A lot has happened in the past two weeks. Three weekends ago I went to Kansas City on this year's Field of Dreams trip and saw the Kansas City Royals play the Minnesota Twins twice at Kauffman Stadium. It's the thirty-eighth ballpark I've seen a major league baseball game in, leaving six stadiums remaining on my checklist. I sampled some authentic KC barbecue while I was there.
Last week I went to Colorado for my third annual Bucket Trip with my college freshmen dorm mates. The theme of these trips seems to be water.
Two years ago we rafted down the Grand Canyon for seven days and six nights with professional river guides. It was the trip of a lifetime.
Last year we spent a week on three boats sailing the Florida Keys. What a trip.

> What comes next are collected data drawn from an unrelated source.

/-- Frames waiting in receive space for link `o` are chosen again; a selected one is no longer (07 R209). -/
def moveWaiting (s : State) (d o : Nat) : State :=
  (bridge s d).recv.foldl (fun s e =>
    if e.copies.any (fun c => c.out = o) then
      let fix := fun (c : Copy) => if c.out = o ∧ fCls c.frame ≠ 2 then
        (match rechoose s d c.frame with | some l => some { c with out := l } | none => none) else some c
      let gone := e.copies.filter (fun c => (fix c).isNone)
      let e' := { e with copies := e.copies.filterMap fix, sel := false, stall := false, red := false }
      let s := if e'.copies.isEmpty ∧ e.spilling = 0 then dropRx s d e else putRx s d e'
      gone.foldl (fun s c => unreachableAt s d c.frame) s
    else s) s

/-- A copy on its way to spill for link `o` is chosen again too, or is unreachable: it then gives its lines back, and its
receive-space entry goes on without it (07 R209). -/
def moveSpilling1 (s : State) (d o : Nat) (x : Spilling) : State :=
  let keep := fun (s : State) (x : Spilling) => modBridge s d (fun b => { b with spilling := b.spilling ++ [x] })
  if x.q % 900 / 12 = o ∧ fCls x.frame ≠ 2 then
    match rechoose s d x.frame with
    | some l => keep s { x with q := (x.q / 900) * 900 + 12 * l + x.q % 12, stall := false, red := false }
    | none =>
      let s := spillLeaves (setLines s d ((bridge s d).lines.filter (fun k => !x.lines.contains k))) d x
      unreachableAt s d x.frame
  else keep s x

/-- The copies on their way to spill, in order (07 R209). -/
def moveSpilling (s : State) (d o : Nat) : State :=
  let xs := (bridge s d).spilling
  xs.foldl (fun s x => moveSpilling1 s d o x) (modBridge s d (fun b => { b with spilling := [] }))

/-- The frames of a link that leaves UP (07 R209). -/
def loseFrames (s : State) (d : Nat) : State :=
  let o := d - 64
  let l := (bridge s d).link
  let s := modLink s d (fun x => { x with sent := [], inBuf := 0, cursor := 0 })
  let s := modBridge s d (fun b =>
    let sc := { smGet Sched.reset b.scheds o with flight := [] }
    { b with scheds := smSet Sched.reset b.scheds o sc })
  let s := sentFrames s d l.inBuf l.sent
  (listedBridges s).foldl (fun s e =>
    moveSpilling (moveWaiting (moveVoqs (moveVoqs s e o .link) e o .localPort) e o) e o) s

/-- The receive space of a link is discarded at its link reset, with what of it is on its way to spill or in flight (08 R233). -/
def dropLinkRx (s : State) (d : Nat) : State :=
  let nums := ((bridge s d).recv.filter (fun e => e.port = .link)).map (·.num)
  let s := dropFlights s (fun i => i.die = d && i.rx.any (fun n => nums.contains n))
  let lost := (bridge s d).spilling.filter (fun x => nums.contains x.rx)
  let s := if lost.isEmpty then s
    else setLines s d ((bridge s d).lines.filter (fun k => !(lost.flatMap (·.lines)).contains k))
  modBridge s d (fun b => { b with
    recv := b.recv.filter (fun e => e.port ≠ .link), spilling := b.spilling.filter (fun x => !nums.contains x.rx) })

/-- A link as its training starts: it takes the credits it will advertise (07 R192). -/
def freshLink (s : State) (d : Nat) : Link := { Link.reset with adv := (List.range 12).map (vlCred s d) }

/-- A link that starts a phase of its training over. -/
def againLink (l : Link) : Link := { Link.reset with adv := l.adv }

/-- Class L of one link clears; a departure keeps LOST and DOWNCNT (16 R425). -/
def clearL (s : State) (d : Nat) (keep : Bool) : State :=
  let w := regWord s (dcs d 0x30)
  let s := clearRegs s (fun x => x = d) (fun q => q = .l)
  if keep then regPut s (dcs d 0x30) (regWord s (dcs d 0x30) ||| (w &&& 0xFFFF0200)) else s

/-- A departure from UP: frames by R209, LOST, DOWNCNT, the link reset it causes, interrupt 23 (07 R480, 14 R374, 16
R425); `next` is the state the link takes. -/
def departUp (s : State) (d : Nat) (next : State → Nat → Nat) : State :=
  let a := dcs d 0x30
  let n := regBits s a 31 16
  let s := regSetBits (regSetBits s a 9 9 1) a 31 16 (min 0xFFFF (n + 1))
  let s := loseFrames (setLinkState s d lsDISABLED) d
  let s := modLink (dropLinkRx s d) d (fun _ => freshLink s d)
  let s := restQueues (clearL s d true)
  raiseIrq (setLinkState s d (next s d)) 23

/-- After a departure nothing else restarts: training only under AUTORETRAIN (07 R480). -/
def autoState (s : State) (d : Nat) : Nat := if regBits s (dcs d 0x34) 1 1 = 1 then trainState s d else lsDISABLED

/-- Training starts, or starts again from its first phase; from UP the link departs first (07 R480). -/
def restartTraining (s : State) (d : Nat) : State :=
  if linkState s d = lsUP then departUp s d trainState
  else setLinkState (modLink s d (fun _ => freshLink s d)) d (trainState s d)

/-- A link reset that the link's own departure does not cause (16 R425). -/
def linkReset (s : State) (d : Nat) : State :=
  let s := if linkState s d = lsUP then departUp s d (fun _ _ => lsDISABLED) else s
  let s := restQueues (modLink (dropLinkRx s d) d (fun _ => freshLink s d))
  let s := clearL s d false
  setLinkState s d (trainState s d)

/-- ENABLE = 0 takes the link to DISABLED, from UP at a frame boundary (07 R480). -/
def disableLink (s : State) (d : Nat) : State := departUp s d (fun _ _ => lsDISABLED)

-- Sending groups ----------------------------------------------------------------------------------------------------

/-- The flits handed to a link that are not yet acknowledged, in order. -/
def unackedFlits (l : Link) : List (BitVec 512) :=
  l.sent.flatMap (fun x => let n := flitsOf x.frame; (List.range x.left).map (fun i => flitAt x.frame (n - x.left + i)))

/-- The slots of a group with their idle ones, as LCRC takes them: 160 slots, then bits [287:0] of the control word (18
R470). -/
def groupCrc (ctl : Nat) (slots : List (BitVec 512)) : BitVec 32 :=
  crc32c (slots.flatMap vecBytes ++ List.replicate (64 * (160 - slots.length)) 0 ++ bytesLE 36 (ctl % 2 ^ 288))

/-- CRED of an UP group: credits returned, up to 255 a lane (18 R470). -/
def credField (ret : List Nat) : Nat := packNat 8 (ret.map (fun n => min 255 n))

/-- The exchange word of KIND `k` (18 R472). -/
def exchangeWord (s : State) (d k : Nat) : Nat :=
  let l := (bridge s d).link
  match k with
  | 1 =>
    let a := selfAt s d
    1 + a.1 <<< 2 + a.2 <<< 6 + d <<< 10 + (regNat s (dcs SP 0x8) 2) <<< 17
  | _ =>
    let ready := l.verdict = 1 && l.seen1 && l.seen2 && l.seen3
    k + l.verdict <<< 2 + (if ready then 16 else 0) +
      (packNat 12 ((l.adv.drop (6 * (k - 2))).take 6)) <<< 6

/-- Makes a group from the low 288 bits of its control word. -/
def mkGroup (ctl : Nat) (slots : List (BitVec 512)) : Group :=
  ⟨0, 0, BitVec.ofNat 320 (ctl + (groupCrc ctl slots).toNat <<< 288), slots⟩

/-- Whether no frame is partly sent on a link. -/
def atBoundary (l : Link) : Bool :=
  (l.sent.foldl (fun (a : Nat × Bool) x => (a.1 + x.left, a.2 || a.1 + x.left = l.inBuf)) (0, l.inBuf = 0)).2

/-- The link enters MISMATCH; the end that found it sets PEER_MISMATCH and records it (07 R190). -/
def mismatch (s : State) (d : Nat) : State :=
  let own := (bridge s d).link.verdict = 2
  let s := setLinkState s d lsMISMATCH
  if own then raiseIrq (recordBrg (regSetBits s (dcs d 0x30) 8 8 1) d 0x26) 23 else s
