-- Elements ----------------------------------------------------------------------------------------------------------

/-- Bytes of an element of a partial (10 R258): accumulators, records or values in WIRE. -/
def partSize (s : State) (d : Nat) (p : Partial) : Nat :=
  if isToken p then 8
  else if p.acc then 48
  else match recordSlot s d p.par p.pflags with
    | some x => slRec x
    | none => wireSize p.par.wire

/-- The format of an exact sum (10 R264); others are not listed. -/
def exactFmt (wire : Nat) : Option FpFmt :=
  match tyOfCode wire with | some .fp32 => some fFP32 | some .bf16 => some fBF16 | some .fp16 => some fFP16 | _ => none

/-- A leaf's elements as accumulators (10 R265, R266). -/
def toAcc (p : Partial) : Partial :=
  if !p.par.exact || p.acc then p
  else match exactFmt p.par.wire with
    | some f => { p with acc := true, elems := p.elems.map (fun c => exactCode (exactLeaf f p.lo c)) }
    | none => p

/-- INT32 combination with WRAP in bit 5 (10 R260). -/
def combineInt (rop l r : Nat) : Option (Nat × Nat) :=
  let a := toSigned 32 l
  let b := toSigned 32 r
  let wrapped := fun v : Int => (ofSigned 32 v, if v < intLo 32 true ∨ intHi 32 true < v then 32 else 0)
  match rop with
  | 0 => some (wrapped (a + b))
  | 1 => some (if b < a then r else l, 0)
  | 2 => some (if a < b then r else l, 0)
  | 3 => some (wrapped (a * b))
  | 4 => some (l &&& r, 0)
  | 5 => some (l ||| r, 0)
  | 6 => some (l ^^^ r, 0)
  | _ => none

/-- The built-in combination of two elements with the flags it raises (10 R260, R261). -/
def combineElem (rop wire l r : Nat) : Nat × Nat :=
  let other := (Config.unlistedCombine rop wire l r, 0)
  match tyOfCode wire with
  | some .int32 => (combineInt rop l r).getD other
  | some t =>
    match fpOfTy t with
    | some f =>
      let flags := fun (x : Nat × FFlags) => (x.1, x.2.toNat)
      match rop with
      | 0 => flags (fpAdd f .ne l r)
      | 1 => flags (fpMinMax f false l r)
      | 2 => flags (fpMinMax f true l r)
      | 3 => flags (fpMul f .ne l r)
      | _ => other
    | none => other
  | none => other

/-- Two element lists of one length: missing elements are copies of the other operand's (10 R257). -/
def alignElems (l r : List Nat) : List (Nat × Nat) := (l ++ r.drop l.length).zip (r ++ l.drop r.length)

/-- The elements of a combination and the flags it raises, by the left operand's parameters (10 R257, R260, R265, R276;
11 R305). -/
def combineElems (s : State) (d : Nat) (l r : Partial) : List Nat × Nat :=
  let pairs := alignElems l.elems r.elems
  if isToken l then (pairs.map (fun x => x.1 ||| x.2), 0)
  else if l.acc ≠ r.acc then (pairs.map (fun x => Config.unlistedCombine l.par.rop l.par.wire x.1 x.2), 0)
  else if l.acc then (pairs.map (fun x => exactCode (exactAdd (exactOf x.1) (exactOf x.2))), 0)
  else
    let code := (reduceSlot s d l.par).filter slCombEn
    let w := 8 * wireSize l.par.wire
    let one := fun (y : Nat × Nat) => match code with
      | some x => let z := runComb x y.1 y.2 l.lo l.log; ((lnGet z 0).toNat % 2 ^ w, z.fl)
      | none => combineElem l.par.rop l.par.wire y.1 y.2
    let out := pairs.map one
    (out.map (·.1), out.foldl (fun f o => f ||| o.2) 0)

-- Frames out --------------------------------------------------------------------------------------------------------

/-- The engine's EPID. -/
def engineEpid (s : State) (d : Nat) : BitVec 32 := engineAt d (selfAt s d)
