-- ==== Sys2Proof/Machine/ScalarFp.lean ====
section
/-! DEFINITION. The scalar floating-point instructions and conversions (02 R36 to R54; 05 R140). Flags are raised in the
issue cycle (DEDUCED, log 14). -/
namespace Sys2Proof.Machine

/-- FP64 or FP32, the types of scalar and most vector arithmetic (05 R140): the format and its width. -/
def wideFmt (b : BitVec 5) : Option (FpFmt × Nat) :=
  match b.toNat with
  | 0 => some (fFP64, 64)
  | 1 => some (fFP32, 32)
  | _ => none

/-- What a floating-point operation of up to three operands gives. -/
abbrev FpOp := FpFmt → Rm → Nat → Nat → Nat → Nat × FFlags

/-- Latency of the scalar FP row (04 R98). -/
def fpT (w : Nat) : Nat := if w = 64 then 6 else 4

/-- A scalar floating-point instruction with `ar` operands on FPD, or on DIV when `dv` (05 R140, 04 R98). -/
def fpPlan (c ar : Nat) (dv : Bool) (op : FpOp) (f : FmtR) (_ : State) (k : Core) : Plan :=
  match wideFmt f.ty, rmOf k f.rm with
  | some (fmt, w), some rm =>
    let need := if dv then nDIV (if w = 64 then 26 else 12) else nFPD 1
    let t := if dv then (if w = 64 then 26 else 12) else fpT w
    let b := if ar < 2 then some 0 else scalarSrc k w f.rb
    let d := if ar < 3 then some 0 else scalarSrc k w f.rc
    match scalarDst w f.rd, scalarSrc k w f.ra, b, d with
    | some rd, some x, some y, some z =>
      let (r, fl) := op fmt rm x y z
      .reading [regWords (((List.range ar).zip [f.ra, f.rb, f.rc]).flatMap (fun x => srcCodes w x.2))]
        (onCore c need (fun n k => putScalar w (raiseFp k fl) (n + t) rd r))
    | _, _, _, _ => Plan.bad
  | _, _ => Plan.bad

def opAdd : FpOp := fun f rm a b _ => fpAdd f rm a b
def opSub : FpOp := fun f rm a b _ => fpSub f rm a b
def opMul : FpOp := fun f rm a b _ => fpMul f rm a b
def opFma : FpOp := fun f rm a b d => fpFma f rm a b d
def opDiv : FpOp := fun f rm a b _ => fpDiv f rm a b
def opSqrt : FpOp := fun f rm a _ _ => fpSqrt f rm a
def opMin : FpOp := fun f _ a b _ => fpMinMax f false a b
def opMax : FpOp := fun f _ a b _ => fpMinMax f true a b
def opMinNum : FpOp := fun f _ a b _ => fpMinMaxNum f false a b
def opMaxNum : FpOp := fun f _ a b _ => fpMinMaxNum f true a b
/-- Sign-bit operations: no flag, no quieting (05 R140). -/
def opNeg : FpOp := fun f _ a _ _ => (a ^^^ 2 ^ (fmtWidth f - 1), 0)
def opAbs : FpOp := fun f _ a _ _ => (a % 2 ^ (fmtWidth f - 1), 0)

def execFadd (c : Nat) (p : Pred) (f : FmtR) (s : State) : Out := issue c p (residue 15 (fpPlan c 2 false opAdd f)) s
def execFsub (c : Nat) (p : Pred) (f : FmtR) (s : State) : Out := issue c p (residue 15 (fpPlan c 2 false opSub f)) s
def execFmul (c : Nat) (p : Pred) (f : FmtR) (s : State) : Out := issue c p (residue 15 (fpPlan c 2 false opMul f)) s
def execFfma (c : Nat) (p : Pred) (f : FmtR) (s : State) : Out := issue c p (residue 15 (fpPlan c 3 false opFma f)) s
def execFdiv (c : Nat) (p : Pred) (f : FmtR) (s : State) : Out := issue c p (residue 15 (fpPlan c 2 true opDiv f)) s
def execFsqrt (c : Nat) (p : Pred) (f : FmtR) (s : State) : Out := issue c p (residue 15 (fpPlan c 1 true opSqrt f)) s
def execFmin (c : Nat) (p : Pred) (f : FmtR) (s : State) : Out := issue c p (fpPlan c 2 false opMin f) s
def execFmax (c : Nat) (p : Pred) (f : FmtR) (s : State) : Out := issue c p (fpPlan c 2 false opMax f) s
def execFminnum (c : Nat) (p : Pred) (f : FmtR) (s : State) : Out := issue c p (fpPlan c 2 false opMinNum f) s
def execFmaxnum (c : Nat) (p : Pred) (f : FmtR) (s : State) : Out := issue c p (fpPlan c 2 false opMaxNum f) s
def execFneg (c : Nat) (p : Pred) (f : FmtR) (s : State) : Out := issue c p (fpPlan c 1 false opNeg f) s
def execFabs (c : Nat) (p : Pred) (f : FmtR) (s : State) : Out := issue c p (fpPlan c 1 false opAbs f) s

/-- FCMP: a comparison into a predicate; it rounds nothing, but a reserved RM is illegal (02 R37, R41; 05 R140). FP64 and FP32
only, as R140 has it (DEDUCED, log 71). -/
def planFcmp (c : Nat) (f : FmtR) (_ : State) (k : Core) : Plan :=
  match wideFmt f.ty, fcondOf f.fn.toNat, rmOf k f.rm with
  | some (fmt, w), some cond, some _ =>
    match pReg f.rd, scalarSrc k w f.ra, scalarSrc k w f.rb with
    | some d, some x, some y =>
      let (r, fl) := fpCompare fmt cond x y
      .reading [regWords (srcCodes w f.ra ++ srcCodes w f.rb)]
        (onCore c (nFPD 1) (fun n k => addWb (raiseFp k fl) (n + fpT w) (.p d) (if r then 1 else 0)))
    | _, _, _ => Plan.bad
  | _, _, _ => Plan.bad

def execFcmp (c : Nat) (p : Pred) (f : FmtR) (s : State) : Out := issue c p (planFcmp c f) s

/-- The types the scalar unit converts (02 R33). -/
def scalarCvtTy (t : Ty) : Bool :=
  match t with
  | .fp64 => true | .fp32 => true | .fp16 => true | .bf16 => true
  | .int32 => true | .int8 => true | .uint8 => true | .int4 => true | _ => false

/-- A narrow integer in a 32-bit register: sign-extended if signed, else zero-extended (05 R140). The rule says nothing of FP16 and
BF16: zeros above them (DESIGN CHOICE, log 79). -/
def extendTo32 (t : Ty) (v : Nat) : Nat :=
  match intOfTy t with
  | some (w, true) => ofSigned 32 (toSigned w v)
  | _ => v

/-- FCVT: FN[4:0] names the source type, TY the target; latency by the wider type (02 R50 to R54, 05 R140). -/
def planFcvt (c : Nat) (f : FmtR) (_ : State) (k : Core) : Plan :=
  match tyOf f.ty, tyOfCode (f.fn.toNat % 32), rmOf k f.rm with
  | some dst, some src, some rm =>
    if !scalarCvtTy dst || !scalarCvtTy src then Plan.bad
    else
      let ws := tyWidth src
      let wd := tyWidth dst
      match scalarDst wd f.rd, scalarSrc k ws f.ra with
      | some d, some x =>
        let (r, fl) := (cvtTy src dst rm f.sat (x % 2 ^ ws)).getD (0, 0)
        let t := if ws = 64 ∨ wd = 64 then 6 else 4
        .reading [regWords (srcCodes ws f.ra)]
          (onCore c (nFPD 1) (fun n k => putScalar wd (raiseFp k fl) (n + t) d (extendTo32 dst r)))
      | _, _ => Plan.bad
  | _, _, _ => Plan.bad

def execFcvt (c : Nat) (p : Pred) (f : FmtR) (s : State) : Out := issue c p (planFcvt c f) s

end Sys2Proof.Machine
end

This year we rafted for five days and four nights on the Dolores River on the western slope, starting in Colorado and finishing in Utah. Ten people went down the river on three boats.
I don't think I'm being overly-dramatic when I say I had a near-death experience on the trip. In an incredibly fast sequence, I suddenly found myself alone in a cold, dark place with maybe a minute to live. Obviously I'm still here; it wasn't my time yet.
But I saw how it could be. It didn't freak me out then but it's become a major head-trip since I got back. I arrived home last night and and I have never been so glad to return from a trip.
Already I'm calling my memory of that stark moment on the river "my cold dark place." It puts life in perspective.